When I moved to Hampden to look after my mother this was the view from my house.  It's the farm where for so many years we all spent so much time together.  My mother and father, Faith and Ray, Phil and me, and Carrie and Jesse.  Before she died, my grandmother was often there, too....and on holidays, Mike, Fran, and Amber.  What a different life.  People started to die, starting with my grandmother, then Ray, then my father, then Faith.  Our happy family (or what we thought was happy) fell apart little by little.  There is a time in life when what has always been erodes.  A new way of being has to be created.

Well, the time I spent in Hampden was, I hope, the worst time of my life.  Only my recent law suit over alimony can compare, though it is certainly a distant second.  So this subject evokes both good and bad, resulting in a stalemate, I guess.  Now it is watercolor on paper.  My attention is on color and value as I work on it.  Can I create a cloudy sky?  Rocks?  Bare trees? Architecture?  No, of course not, but can I arrange paint on a piece of paper so that it makes one think of those things?

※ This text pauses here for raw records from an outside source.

-- ==== Sys2Proof/Config.lean ====
section
/-! DEFINITION. What a platform fixes (R5) and what the spec leaves arbitrary at boot (R21): opaque constants without a
body. The fixed parameters of R4 (80 columns, 25 rows, 2000 cells, 1920 shifted cells) are no model arguments; they
stand as numerals in the definitions that use them, as in the spec's pseudocode. -/

namespace Sys2Proof

/-- The five parameters the source fixes in words but gives no number for, with the three constraints the model may
assume of them (R5; D7 to D10). The defaults are the suggestions K5 to K7 of 93_implementation_defined.md; they only
show that such a platform exists, and nothing can be proved to equal them. -/
structure Platform where
  /-- `FB_BASE`, byte address of cell 0. R5 gives its width as "platform address width", without a number. DESIGN CHOICE:
  the model takes any natural number, so an address of the grid never wraps (log 22). -/
  fbBase : Nat := 0xB8000
  /-- `CMD_PORT`, the port that selects a device register. -/
  cmdPort : PortAddr := 0x3D4
  /-- `DATA_PORT`, the port that carries the value. -/
  dataPort : PortAddr := 0x3D5
  /-- `REG_CURSOR_HIGH`, the number that selects the high cursor byte. -/
  regCursorHigh : Byte := 0x0E
  /-- `REG_CURSOR_LOW`, the number that selects the low cursor byte. -/
  regCursorLow : Byte := 0x0F
  fbBase_even : fbBase % 2 = 0 := by decide
  ports_ne : cmdPort ≠ dataPort := by decide
  regs_ne : regCursorHigh ≠ regCursorLow := by decide
  deriving Inhabited

/-- The platform the block runs on: OPEN in the spec (R5, D8 to D10), so no body (log 8). -/
opaque Config.platform : Platform

/-- `G0`: what a cell holds at boot, one arbitrary value per cell, the same at every read (R21, D18; log 6). -/
opaque Config.bootCell : Nat → CellWord

/-- `DEV_INDEX` at boot: arbitrary (R21, U2; log 7). -/
opaque Config.bootDevIndex : Byte

/-- `DEV_CUR_HI` at boot: arbitrary (R21, U2; log 7). -/
opaque Config.bootDevCurHi : Byte

/-- `DEV_CUR_LO` at boot: arbitrary (R21, U2; log 7). -/
opaque Config.bootDevCurLo : Byte

end Sys2Proof
end

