-- ==== Sys2Proof/WellFormed.lean ====
section
/-! DEFINITION. When a command with its bound bytes is one the spec gives a meaning to (R117). -/

namespace Sys2Proof

/-- A `WRTEXT len` needs every index it reads to exist: the sequence has `len` bytes, or a zero byte among its bytes
before index `len` (R117). -/
def textSuffices (len : Nat) (bytes : List Byte) : Bool :=
  decide (len ≤ bytes.length) || (bytes.take len).contains 0#8

/-- A command is well formed with the bytes bound to it. Operand fields need no check, since every value of every field
is legal (R52, R57); only `WRTEXT` has a contract, on its bytes (R117). -/
def Instr.wellFormed (bytes : List Byte) : Instr → Bool
  | .wrcell _ _ _ _ => true
  | .putc _ _ _ => true
  | .scroll => true
  | .synccur _ _ => true
  | .wrtext len => textSuffices len.toNat bytes

end Sys2Proof
end

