-- ==== Sys2Proof/Laws/State.lean ====
section
/-! SUPPORT. One lemma per field per update of the state, each true by definition, so that no proof unfolds a record
update; and what a raw cell is after each update that leaves the grid alone. -/

namespace Sys2Proof.Machine

@[simp] theorem State.emit_grid (s : State) (e : Event) :
    (s.emit e).grid = s.grid := rfl
@[simp] theorem State.emit_col (s : State) (e : Event) :
    (s.emit e).col = s.col := rfl
@[simp] theorem State.emit_row (s : State) (e : Event) :
    (s.emit e).row = s.row := rfl
@[simp] theorem State.emit_dev (s : State) (e : Event) :
    (s.emit e).dev = s.dev := rfl
@[simp] theorem State.emit_trace (s : State) (e : Event) :
    (s.emit e).trace = s.trace ++ [e] := rfl
@[simp] theorem State.emit_pending (s : State) (e : Event) :
    (s.emit e).pending = s.pending := rfl
@[simp] theorem State.emit_text (s : State) (e : Event) :
    (s.emit e).text = s.text := rfl

@[simp] theorem State.setCell_col (s : State) (i : Nat) (v : CellWord) :
    (s.setCell i v).col = s.col := rfl
@[simp] theorem State.setCell_row (s : State) (i : Nat) (v : CellWord) :
    (s.setCell i v).row = s.row := rfl
@[simp] theorem State.setCell_dev (s : State) (i : Nat) (v : CellWord) :
    (s.setCell i v).dev = s.dev := rfl
@[simp] theorem State.setCell_trace (s : State) (i : Nat) (v : CellWord) :
    (s.setCell i v).trace = s.trace := rfl
@[simp] theorem State.setCell_pending (s : State) (i : Nat) (v : CellWord) :
    (s.setCell i v).pending = s.pending := rfl
@[simp] theorem State.setCell_text (s : State) (i : Nat) (v : CellWord) :
    (s.setCell i v).text = s.text := rfl

@[simp] theorem State.writeCell_grid (s : State) (i : Nat) (v : CellWord) :
    (s.writeCell i v).grid = (s.setCell i v).grid := rfl
@[simp] theorem State.writeCell_col (s : State) (i : Nat) (v : CellWord) :
    (s.writeCell i v).col = s.col := rfl
@[simp] theorem State.writeCell_row (s : State) (i : Nat) (v : CellWord) :
    (s.writeCell i v).row = s.row := rfl
@[simp] theorem State.writeCell_dev (s : State) (i : Nat) (v : CellWord) :
    (s.writeCell i v).dev = s.dev := rfl
@[simp] theorem State.writeCell_trace (s : State) (i : Nat) (v : CellWord) :
    (s.writeCell i v).trace = s.trace ++ [.cellWrite i v] := rfl
@[simp] theorem State.writeCell_pending (s : State) (i : Nat) (v : CellWord) :
    (s.writeCell i v).pending = s.pending := rfl
@[simp] theorem State.writeCell_text (s : State) (i : Nat) (v : CellWord) :
    (s.writeCell i v).text = s.text := rfl

@[simp] theorem State.portWrite_grid (s : State) (p : Port) (v : Byte) :
    (s.portWrite p v).grid = s.grid := rfl
@[simp] theorem State.portWrite_col (s : State) (p : Port) (v : Byte) :
    (s.portWrite p v).col = s.col := rfl
@[simp] theorem State.portWrite_row (s : State) (p : Port) (v : Byte) :
    (s.portWrite p v).row = s.row := rfl
@[simp] theorem State.portWrite_dev (s : State) (p : Port) (v : Byte) :
    (s.portWrite p v).dev = s.dev.write p v := rfl
@[simp] theorem State.portWrite_trace (s : State) (p : Port) (v : Byte) :
    (s.portWrite p v).trace = s.trace ++ [.portWrite p v] := rfl
@[simp] theorem State.portWrite_pending (s : State) (p : Port) (v : Byte) :
    (s.portWrite p v).pending = s.pending := rfl
@[simp] theorem State.portWrite_text (s : State) (p : Port) (v : Byte) :
    (s.portWrite p v).text = s.text := rfl

@[simp] theorem State.setCursor_grid (s : State) (c r : Nat) :
    (s.setCursor c r).grid = s.grid := rfl
@[simp] theorem State.setCursor_col (s : State) (c r : Nat) :
    (s.setCursor c r).col = Fin.ofNat 80 c := rfl
@[simp] theorem State.setCursor_row (s : State) (c r : Nat) :
    (s.setCursor c r).row = Fin.ofNat 25 r := rfl
@[simp] theorem State.setCursor_dev (s : State) (c r : Nat) :
    (s.setCursor c r).dev = s.dev := rfl
@[simp] theorem State.setCursor_trace (s : State) (c r : Nat) :
    (s.setCursor c r).trace = s.trace := rfl
@[simp] theorem State.setCursor_pending (s : State) (c r : Nat) :
    (s.setCursor c r).pending = s.pending := rfl
@[simp] theorem State.setCursor_text (s : State) (c r : Nat) :
    (s.setCursor c r).text = s.text := rfl

@[simp] theorem State.issue_grid (s : State) (c : Command) (rest : List Command) :
    (s.issue c rest).grid = s.grid := rfl
@[simp] theorem State.issue_col (s : State) (c : Command) (rest : List Command) :
    (s.issue c rest).col = s.col := rfl
@[simp] theorem State.issue_row (s : State) (c : Command) (rest : List Command) :
    (s.issue c rest).row = s.row := rfl
@[simp] theorem State.issue_dev (s : State) (c : Command) (rest : List Command) :
    (s.issue c rest).dev = s.dev := rfl
@[simp] theorem State.issue_trace (s : State) (c : Command) (rest : List Command) :
    (s.issue c rest).trace = s.trace := rfl
@[simp] theorem State.issue_pending (s : State) (c : Command) (rest : List Command) :
    (s.issue c rest).pending = rest := rfl
@[simp] theorem State.issue_text (s : State) (c : Command) (rest : List Command) :
    (s.issue c rest).text = c.bytes := rfl

@[simp] theorem State.emit_cell (s : State) (e : Event) (i : Nat) :
    (s.emit e).cell i = s.cell i := rfl
@[simp] theorem State.portWrite_cell (s : State) (p : Port) (v : Byte) (i : Nat) :
    (s.portWrite p v).cell i = s.cell i := rfl
@[simp] theorem State.setCursor_cell (s : State) (c r : Nat) (i : Nat) :
    (s.setCursor c r).cell i = s.cell i := rfl
@[simp] theorem State.issue_cell (s : State) (c : Command) (rest : List Command) (i : Nat) :
    (s.issue c rest).cell i = s.cell i := rfl

@[simp] theorem State.writeCell_cell (s : State) (j : Nat) (v : CellWord) (i : Nat) :
    (s.writeCell j v).cell i = (s.setCell j v).cell i := rfl

@[simp] theorem State.readCell_fst (s : State) (i : Nat) : (s.readCell i).1 = s.cell i := rfl
@[simp] theorem State.readCell_snd (s : State) (i : Nat) : (s.readCell i).2 = s.emit (.cellRead i (s.cell i)) := rfl

/-- Cells depend on the grid alone. -/
theorem State.cell_congr {s t : State} (h : s.grid = t.grid) (i : Nat) : s.cell i = t.cell i := by
  simp only [State.cell, h]

end Sys2Proof.Machine
end

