-- ==== Sys2Proof/Laws/PerInstr.lean ====
section
/-! SUPPORT. Per command: its word carries its row's bits of the table of R65. -/

namespace Sys2Proof.Laws.MaskMatch

/-- The word of `i`, under its row's mask, is its row's match (R65). -/
def Statement (i : Instr) : Prop := encode i &&& rowMask i = rowMatch i

theorem wrcell (ch : Byte) (fg bg : ColorBits) (pos : BitVec 16) : Statement (.wrcell ch fg bg pos) :=
  BitVec.eq_of_getLsbD_eq fun k hk => by
    simp only [encode, BitVec.getLsbD_and, BitVec.getLsbD_or, getLsbD_place _ _ k hk]
    interval_cases k <;> simp [rowMask, rowMatch]

theorem putc (ch : Byte) (fg bg : ColorBits) : Statement (.putc ch fg bg) :=
  BitVec.eq_of_getLsbD_eq fun k hk => by
    simp only [encode, BitVec.getLsbD_and, BitVec.getLsbD_or, getLsbD_place _ _ k hk]
    interval_cases k <;> simp [rowMask, rowMatch]

theorem scroll : Statement .scroll := by unfold Statement; decide

theorem synccur (col row : Byte) : Statement (.synccur col row) :=
  BitVec.eq_of_getLsbD_eq fun k hk => by
    simp only [encode, BitVec.getLsbD_and, BitVec.getLsbD_or, getLsbD_place _ _ k hk]
    interval_cases k <;> simp [rowMask, rowMatch]

theorem wrtext (len : BitVec 32) : Statement (.wrtext len) :=
  BitVec.eq_of_getLsbD_eq fun k hk => by
    simp only [encode, BitVec.getLsbD_and, BitVec.getLsbD_or, getLsbD_place _ _ k hk]
    interval_cases k <;> simp [rowMask, rowMatch]

end Sys2Proof.Laws.MaskMatch
end

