theorem cellBg_encodeCell (ch : Byte) (fg bg : ColorBits) : cellBg (encodeCell ch fg bg) = bg :=
  (BitVec.extractLsb'_append_eq_of_le (by decide : 8 ≤ 12)).trans BitVec.extractLsb'_append_eq_left

/-- The two colours of a cell value are its high byte. -/
theorem attributeByte_of_cell (v : CellWord) : attributeByte (cellFg v) (cellBg v) = v.extractLsb' 8 8 :=
  BitVec.extractLsb'_append_extractLsb'_eq_extractLsb' rfl

theorem encodeCell_of_cell (v : CellWord) : encodeCell (cellChar v) (cellFg v) (cellBg v) = v := by
  rw [encodeCell, attributeByte_of_cell]
  exact bytes_append v

/-- Settles O7: the fields of a cell stand side by side and fill it. -/
theorem cellDecodingInvertsEncoding : Obligations.CellDecodingInvertsEncoding :=
  ⟨fun ch fg bg => ⟨cellChar_encodeCell ch fg bg, cellFg_encodeCell ch fg bg, cellBg_encodeCell ch fg bg⟩,
    encodeCell_of_cell⟩

/-- Settles O6: the encoder has the decoder of R51 as its inverse on both sides, so it is one to one onto the values. -/
theorem encodeCellLayout : Obligations.EncodeCellLayout := by
  refine ⟨fun ch fg bg => ⟨?_, cellChar_encodeCell ch fg bg, cellFg_encodeCell ch fg bg, cellBg_encodeCell ch fg bg⟩,
    fun v => ⟨(cellChar v, cellFg v, cellBg v), encodeCell_of_cell v, ?_⟩, by decide⟩
  · rw [encodeCell_toNat, attributeByte_toNat]
    omega
  · rintro ⟨ch, fg, bg⟩ rfl
    rw [cellChar_encodeCell, cellFg_encodeCell, cellBg_encodeCell]

/-- The source's formula with the parentheses of R53. -/
theorem encodeCell_eq_formula (ch : Byte) (fg bg : ColorBits) :
    encodeCell ch fg bg = ch.setWidth 16 ||| ((fg.setWidth 16 ||| (bg.setWidth 16 <<< 4)) <<< 8) := by
  have bits : encodeCell ch fg bg = (bg ++ fg).setWidth 16 <<< 8 ||| ch.setWidth 16 := by
    rw [← BitVec.setWidth_append_eq_shiftLeft_setWidth_or, BitVec.setWidth_eq]
    rfl
  rw [bits, BitVec.setWidth_append_eq_shiftLeft_setWidth_or, BitVec.or_comm, BitVec.or_comm (fg.setWidth 16)]

/-- Settles O8: concatenation is shift and or, and, no bits overlapping, a sum. -/
theorem attributeByteFormula : Obligations.AttributeByteFormula :=
  fun ch fg bg => ⟨encodeCell_eq_formula ch fg bg, attributeByte_toNat fg bg, encodeCell_toNat ch fg bg⟩

end Sys2Proof.Machine
end

section
/-! PROOFS. `WRCELL` (40_write_cell.md): its bound, the cell it stores, and what it leaves alone (R70 to R73). -/

namespace Sys2Proof.Machine

/-! ### The bound (R71) -/

theorem exec_wrcell_of_lt {pos : BitVec 16} (h : pos.toNat < 2000) (ch : Byte) (fg bg : ColorBits) (s : State) :
    exec (.wrcell ch fg bg pos) s = .next (s.writeCell pos.toNat (encodeCell ch fg bg)) :=
  congrArg Host.Outcome.next (writeCellAt_of_lt h ch fg bg s)

theorem exec_wrcell_of_ge {pos : BitVec 16} (h : 2000 ≤ pos.toNat) (ch : Byte) (fg bg : ColorBits) (s : State) :
    exec (.wrcell ch fg bg pos) s = .next s :=
  congrArg Host.Outcome.next (writeCellAt_of_ge h ch fg bg s)

/-- Settles O27: the two sides of the bound. -/
theorem wrcellBound : Obligations.WrcellBound := by
  intro ch fg bg pos s
  rcases Nat.lt_or_ge pos.toNat 2000 with inGrid | outside
  · rw [exec_wrcell_of_lt inGrid, if_pos inGrid]
  · rw [exec_wrcell_of_ge outside, if_neg (Nat.not_lt.mpr outside)]

/-! ### The stored cell (R70, R73) -/

/-- Settles O26: a cell just stored reads back, the others are left alone, and the stored value is the sum of R50. -/
theorem wrcellStoresTheCell : Obligations.WrcellStoresTheCell := by
  intro ch fg bg pos s inGrid
  refine ⟨_, exec_wrcell_of_lt inGrid ch fg bg s, ?_, fun i other => ?_, State.writeCell_trace _ _ _⟩
  · obtain ⟨sum, -⟩ := encodeCellLayout.1 ch fg bg
    rw [State.writeCell_cell, State.cell_setCell_same, sum]
  · rw [State.writeCell_cell, State.cell_setCell_ne _ _ other]

/-! ### The frame (R72) -/

/-- Storing a cell neither reads nor writes the cursor. -/
theorem writeCellAt_withCursor (ch : Byte) (fg bg : ColorBits) (pos : Nat) (s : State) (c : Fin 80) (r : Fin 25) :
    writeCellAt ch fg bg pos { s with col := c, row := r } =
      { writeCellAt ch fg bg pos s with col := c, row := r } := by
  unfold writeCellAt
  split <;> rfl

/-- Settles O28: in range the command is one stored cell with its one event, out of range it is nothing at all; neither
depends on the cursor. -/
theorem wrcellFrame : Obligations.WrcellFrame := by
  intro ch fg bg pos s t h
  have cursorUnread (c : Fin 80) (r : Fin 25) :
      exec (.wrcell ch fg bg pos) { s with col := c, row := r } = .next { t with col := c, row := r } := by
    cases h
    exact congrArg Host.Outcome.next (writeCellAt_withCursor ch fg bg pos.toNat s c r)
  rcases Nat.lt_or_ge pos.toNat 2000 with inGrid | outside
  · rw [exec_wrcell_of_lt inGrid] at h
    cases h
    refine ⟨rfl, rfl, rfl, ⟨rfl, rfl⟩, ?_, fun a unaddressed => ?_, cursorUnread⟩
    · rw [State.newEvents_of_append (State.writeCell_trace _ _ _)]
      rfl
    · exact State.setCell_read (fun addressed => unaddressed ⟨inGrid, addressed⟩) s _
  · rw [exec_wrcell_of_ge outside] at h
    cases h
    refine ⟨rfl, rfl, rfl, ⟨rfl, rfl⟩, ?_, fun _ _ => rfl, cursorUnread⟩
    rw [State.newEvents_of_append (List.append_nil _).symm]
    rfl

Yes, but it will be a cloudy sky in someone else's life, a farm where somebody else visited or lived, was happy or sad.

It's interesting that people expect an artist to communicate with them.  Many times even the artist thinks he or she (ooohh, that's hard on my learned version of the English language) is communicating, or even enlightening the viewer.  All anybody can do is look in a mirror.